PA/03988/25 — Ciromblu Bio Indigenous Farm, Delimara, Marsaxlokk. A large rural tourism complex by Perit Aaron Abela (board member Mar-Jul 2017, 484 cases as architect). The project converts vernacular buildings, adds greenhouses, a dairy farm, a retail outlet, a farmer's residence with pool, and visitor facilities — all approved in February 2026. Abela's 94.3% career approval rate is nearly 9 points above the average architect.
Why this matters
In most regulatory systems, the people who make decisions are kept separate from the people who benefit from those decisions. Malta's planning system has practising architects sitting on the commissions that decide planning cases — including, in at least one documented instance, their own cases. The 9-point approval rate advantage enjoyed by board-member architects raises questions about whether the system's boundaries between regulator and regulated are sufficiently clear.
The structural problem extends beyond individual bad actors. Even after Spiteri's high-profile resignation in 2019, the practice continues: Perit Andrew Psaila joined the board in February 2026 while still filing cases, and Perit Cornelia Tabone served on the board in 2025 after filing 582 applications as an architect. The system has no effective prohibition on dual roles. Until it does, every board decision carries a question mark: is this being judged on planning merit, or on professional relationships?
Key questions remain. Does the 9-point approval advantage persist after controlling for project type and location? Do board-member architects' clients receive faster processing times? And do architects modify their designs to match what they know the board will approve — a subtler form of insider advantage that would not show up in approval rates alone?
Reform options include mandatory separation periods (no board service within 5 years of active practice), blind review of applications (removing architect names from board materials), or simply prohibiting practising architects from serving on planning commissions altogether — as most comparable jurisdictions already do.
International context
In England and Wales, planning committee members are subject to strict codes of conduct under the Localism Act 2011. A councillor with a financial interest in a planning application must declare it and withdraw from the meeting entirely — they cannot speak, vote, or remain in the room. An architect simultaneously filing applications and deciding them would be a criminal matter, not merely a governance concern. Malta's system, by contrast, has relied on voluntary declarations and self-recusal, which the Spiteri case demonstrates are insufficient.
Media sources
- "PA board member owns EIA consultancy, wife now appointed chief of ERA" — MaltaToday, 20 February 2018. Confirms Mariello Spiteri served as a full-time Planning Commission member while owning EMDP, an EIA consultancy, and that his wife Louise Spiteri was appointed ERA CEO in July 2017.

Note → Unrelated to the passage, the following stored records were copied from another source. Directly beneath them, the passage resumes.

/-- The places of the dwords at an address, in a context, as an engine of the package finds them, stand here and hold bytes. -/
def DwordsAt (s : State) (ctx a n : Nat) (acc : Acc) (u : State) (xs : List (Loc × Word × Nat)) : Prop :=
  s.placeAll none ctx true acc ((List.range n).map fun j => (a + 8 * j, 8)) = (u, .ok xs) ∧
    ∀ x ∈ xs, rowHere u ctx x.1 ∧ ∀ i < 8, holdsBytes ((u.place x.1).add i)

/-- A message of chain x has set out from u (R343), where its address is an IMSIC page's and its identity one that the AIA defines. -/
def Told (x : Chain) (id : Nat) (u t : State) : Prop :=
  (∀ p < 32, x.msia = 0xF80040000000 + 4096 * p → 1 ≤ id → id < 2048 → t.imsg = u.imsg.set u.seq (p, id) ∧ t.seq = u.seq + 1) ∧
  ((∀ p < 32, x.msia ≠ 0xF80040000000 + 4096 * p) ∨ id = 0 ∨ 2048 ≤ id → t.imsg = u.imsg ∧ t.seq = u.seq)

/-- Chain k, and no other, has become y. -/
def OnlyChain (s t : State) (k : Nat) (y : Chain) : Prop := t.chains.get {} k = y ∧ ∀ j, j ≠ k → t.chains.get {} j = s.chains.get {} j

/-- Nobody waits behind chain k at a package semaphore. -/
def NoneBehind (k : Nat) (u : State) : Prop := (u.psems.map (·.1)).Nodup ∧
  ∀ j, (∃ y ∈ (u.psems.get {} j).wait, y.who = .chain k) → ∀ y ∈ (u.psems.get {} j).wait, y.who = .chain k

/-- From u to v chain k has left every waiting list, and the requests that it held up have been served in their order (R267). -/
def Unwaits (k : Nat) (u v : State) : Prop := ∀ j, ∃ served,
  let q := u.psems.get {} j
  let q' := v.psems.get {} j
  q.wait.filter (fun y => y.who != .chain k) = served ++ q'.wait ∧ q'.w = q.w ∧ q'.v + ((served.filter (·.take)).map (·.thr)).sum = q.v ∧
    ((∃ y ∈ q.wait, y.who = .chain k) → ∀ y, q'.wait.head? = some y → q'.v < y.thr) ∧
    ((u.psems.map (·.1)).Nodup → (∀ y ∈ q.wait, y.who ≠ .chain k) → served = [])

/-- From u to t chain k has stopped at entry q (R342): in v CTL's stopped bit is set, DONE stays, and the chain waits at no semaphore; then
the record stands at ERRA where that can be stored, and the error message goes out once the record has closed. An entry that has set DONE
goes on. -/
def Stopped (k q cause op entry fa : Nat) (u t : State) : Prop :=
  let x := u.chains.get {} k
  let ctx := x.ctl.toNat % 2 ^ 12
  let id := x.msid.toNat / 2 ^ 16 % 2 ^ 11
  let y : Chain := if x.seqAt.isSome then { x with ctl := x.ctl ||| BitVec.ofNat 64 (2 ^ 62) }
    else { x with ctl := x.ctl ||| BitVec.ofNat 64 (2 ^ 62), cur := none, curDone := false, waiting := false, got := false, shut := {} }
  ∃ v : State, Unwaits k u v ∧ v.chains.get {} k = y ∧
    (NoneBehind k u → v = { u with chains := v.chains, psems := v.psems } ∧ OnlyChain u v k y) ∧
    (∀ w xs, DwordsAt v ctx x.erra 4 .rawWrite w xs → t.psems = v.psems ∧
      Stored w t ((xs.map fun y => w.place y.1).zip ([q, op * 256 + cause, entry, fa].map (leBytes 8))) ∧
      ∃ o, OpenAt u (fun a => ∃ z ∈ xs, a = (w.place z.1).agent) o ∧ (¬Shut u o → OnlyChain v t k { y with errAt := some o } ∧ t.imsg = v.imsg) ∧
        (Shut u o → OnlyChain v t k { y with errAt := none } ∧ Told x id v t)) ∧
    ∀ w e, v.placeAll none ctx true .rawWrite ((List.range 4).map fun j => (x.erra + 8 * j, 8)) = (w, .error e) →
      OnlyChain v t k { y with errAt := none } ∧ t.psems = v.psems ∧ Told x id v t ∧ t.mem = w.mem ∧ t.sp = w.sp ∧ t.pool = w.pool

/-- The tests of an entry before it is performed, in their order, with the causes (R342): its operation, length and place, LINK's place, its
class, its fields, and the semaphores that it names. -/
def entryTests (s : State) (x : Chain) (ws : List Word) : List (Bool × Nat) :=
  let b := dwordBits ws
  let d := fun (j : Nat) => (ws.getD j 0).toNat
  let op := b 0 63 56
  let n := if op = 8 then 3 else 1
  let free := fun (a : Nat) => (List.range (8 - a)).all fun j => d (a + j) == 0
  let owned := fun (j : Nat) => s.psemOwner.find? j == some (x.ctl.toNat % 2 ^ 12)
  let fields : Bool := b 0 49 32 == 0 && b 0 17 0 == 0 && match op with
    | 0 => free 1
    | 1 => free 4 && decide (1 ≤ d 3) && decide (d 3 ≤ 2 ^ 30)
    | 2 => free 4 && d 1 % 8 == 0 && d 3 % 8 == 0
    | 3 => free 4 && b 3 63 37 == 0 && decide (b 3 31 0 ≤ 2 ^ 20) && d 2 % 8 == 0 &&
        (match Ty.ofCode (b 3 36 32) with | some t => t.isM && d 1 % t.bytes == 0 | none => false)
    | 4 => free 3 && decide (d 1 < 4096) && decide (d 2 ≤ 2 ^ 32)
    | 5 => free 3 && decide (d 1 < 4096)
    | 6 => free 3 && decide (d 1 < 256)
    | 8 => free 1
    | _ => free 2
  [(!([0, 1, 2, 3, 4, 5, 6, 8, 15].contains op), 1), (b 0 55 52 != n, 2), (decide (64 < x.unit + n), 3),
   (op == 15 && (x.unit != 63 || d 1 % 4096 != 0), 4),
   (decide (b 0 51 50 < max (x.ctl.toNat / 2 ^ 48 % 4) (s.ctxs.get {} (x.ctl.toNat % 2 ^ 12)).cmin), 7), (!fields, 8),
   ((op == 4 || op == 5) && !owned (d 1), 6), (b 0 19 19 == 1 && !owned (b 0 31 20), 6)]

/-- The chain's next entry may start (R341): it is enabled, TAIL has reached the entry, and the witness of the write that raised TAIL so far
is satisfied; no chain of its engine that comes first may start one. -/
def mayStart (s : State) (k : Nat) : Prop :=
  let ready := fun (j : Nat) => let x := s.chains.get {} j
    x.ctl.getLsbD 63 = true ∧ x.ctl.getLsbD 62 = false ∧ x.cur = none ∧ x.done + 1 ≤ x.tail ∧
      ∀ g, x.gates.find? (fun y => decide (x.done + 1 ≤ y.1)) = some g → s.satisfied g.2.1 g.2.2 = true
  k < 256 ∧ ready k ∧ ∀ j ∈ s.chains.map (·.1), j < 256 → j % 16 = k % 16 →
    (j + 255 - s.rr.get 255 (k % 16)) % 256 < (k + 255 - s.rr.get 255 (k % 16)) % 256 → ¬ready j

/-- Entry `ws` of operation op is in progress on chain k and not yet performed. -/
def InProgress (s : State) (k op : Nat) (ws : List Word) : Prop :=
  k < 256 ∧ (∃ a, (s.chains.get {} k).cur = some (ws, a)) ∧ (s.chains.get {} k).curDone = false ∧ dwordBits ws 0 63 56 = op ∧
    (s.chains.get {} k).ctl.getLsbD 62 = false
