theorem Mem.enc_lt (f : Mem) (opc : Nat) (ho : opc < 2 ^ 10) : f.enc opc < 2 ^ 64 := by
  have := f.imm.isLt; have := f.ty.code.isLt; have := f.sc.code.isLt
  exact (encFull_lt _ _ _ _ _ _ ho (by omega)).trans (by decide)

theorem Eng.enc_lt (f : Eng) (opc : Nat) (ho : opc < 2 ^ 10) : f.enc opc < 2 ^ 64 := by
  have := f.c.isLt; have := f.ty.code.isLt; have := f.sc.code.isLt; have := f.mod.isLt
  exact (encFull_lt _ _ _ _ _ _ ho (by omega)).trans (by decide)

theorem Mx.enc_lt (f : Mx) (opc : Nat) (ho : opc < 2 ^ 10) : f.enc opc < 2 ^ 64 := by
  have := f.e.isLt; have := f.acc.isLt; have := f.k.isLt; have := f.imm5.isLt; have := bit_lt f.z
  exact (encFull_lt _ _ _ _ _ _ ho (by omega)).trans (by decide)

theorem Br.enc_lt (f : Br) (opc : Nat) (ho : opc < 2 ^ 10) : f.enc opc < 2 ^ 64 := by
  have := f.off.isLt
  exact (encFull_lt _ _ _ _ _ _ ho (by omega)).trans (by decide)

theorem Half.enc_lt (h : Half) (o : HOp) : h.enc o < 2 ^ 30 := by
  have := o.code.isLt; have := h.ty.code.isLt; have := bit_lt h.gneg; have := h.gp.isLt; have := h.d.isLt
  have := bit_lt h.imm; have := h.s.isLt
  unfold Half.enc; omega

theorem Pair.enc_lt (f : Pair) (o : HOp) : f.enc o < 2 ^ 64 := by
  have := f.stall.isLt; have := f.h1.enc_lt o; have := f.h2.enc_lt f.op2
  unfold Pair.enc; omega

end Sys2Proof

/-- The encoding of an instruction fits its word. -/
def Sys2Proof.Laws.EncodingFits.Statement (i : Sys2Proof.Instr) : Prop := Sys2Proof.encodeNat i < 2 ^ 64

namespace Sys2Proof.Laws.EncodingFits

/-- A step that no word starts encodes as the reserved form. -/
theorem event_fits : 2 ^ 64 - 1 < 2 ^ 64 := by decide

- "Updated: Matthew Pace, two other officials resign from Planning Authority board" — Malta Independent, 19 July 2019. Confirms Mariello Spiteri's resignation alongside two other PA officials after Minister Borg's conflict-of-interest letter, following a court ruling that declared a PA Board decision null and void over undeclared conflicts.
- "Elizabeth Ellul removed from Planning Authority board" — MaltaToday, 1 March 2020. Reports Ellul's removal after failing to disclose a conflict of interest — her husband, architect Andrew Ellul, represented a developer on a separate project while she sat on the commission deciding his applications.
- "Planning system breakdown - Astrid Vella" — Times of Malta, 26 January 2018. Names Mariello Spiteri as one of just three members of the PA's EPC board deciding ~95% of planning applications while his architectural firm EMDP had active cases, and describes the return to appointing practising architects to board positions as "the bad old ways."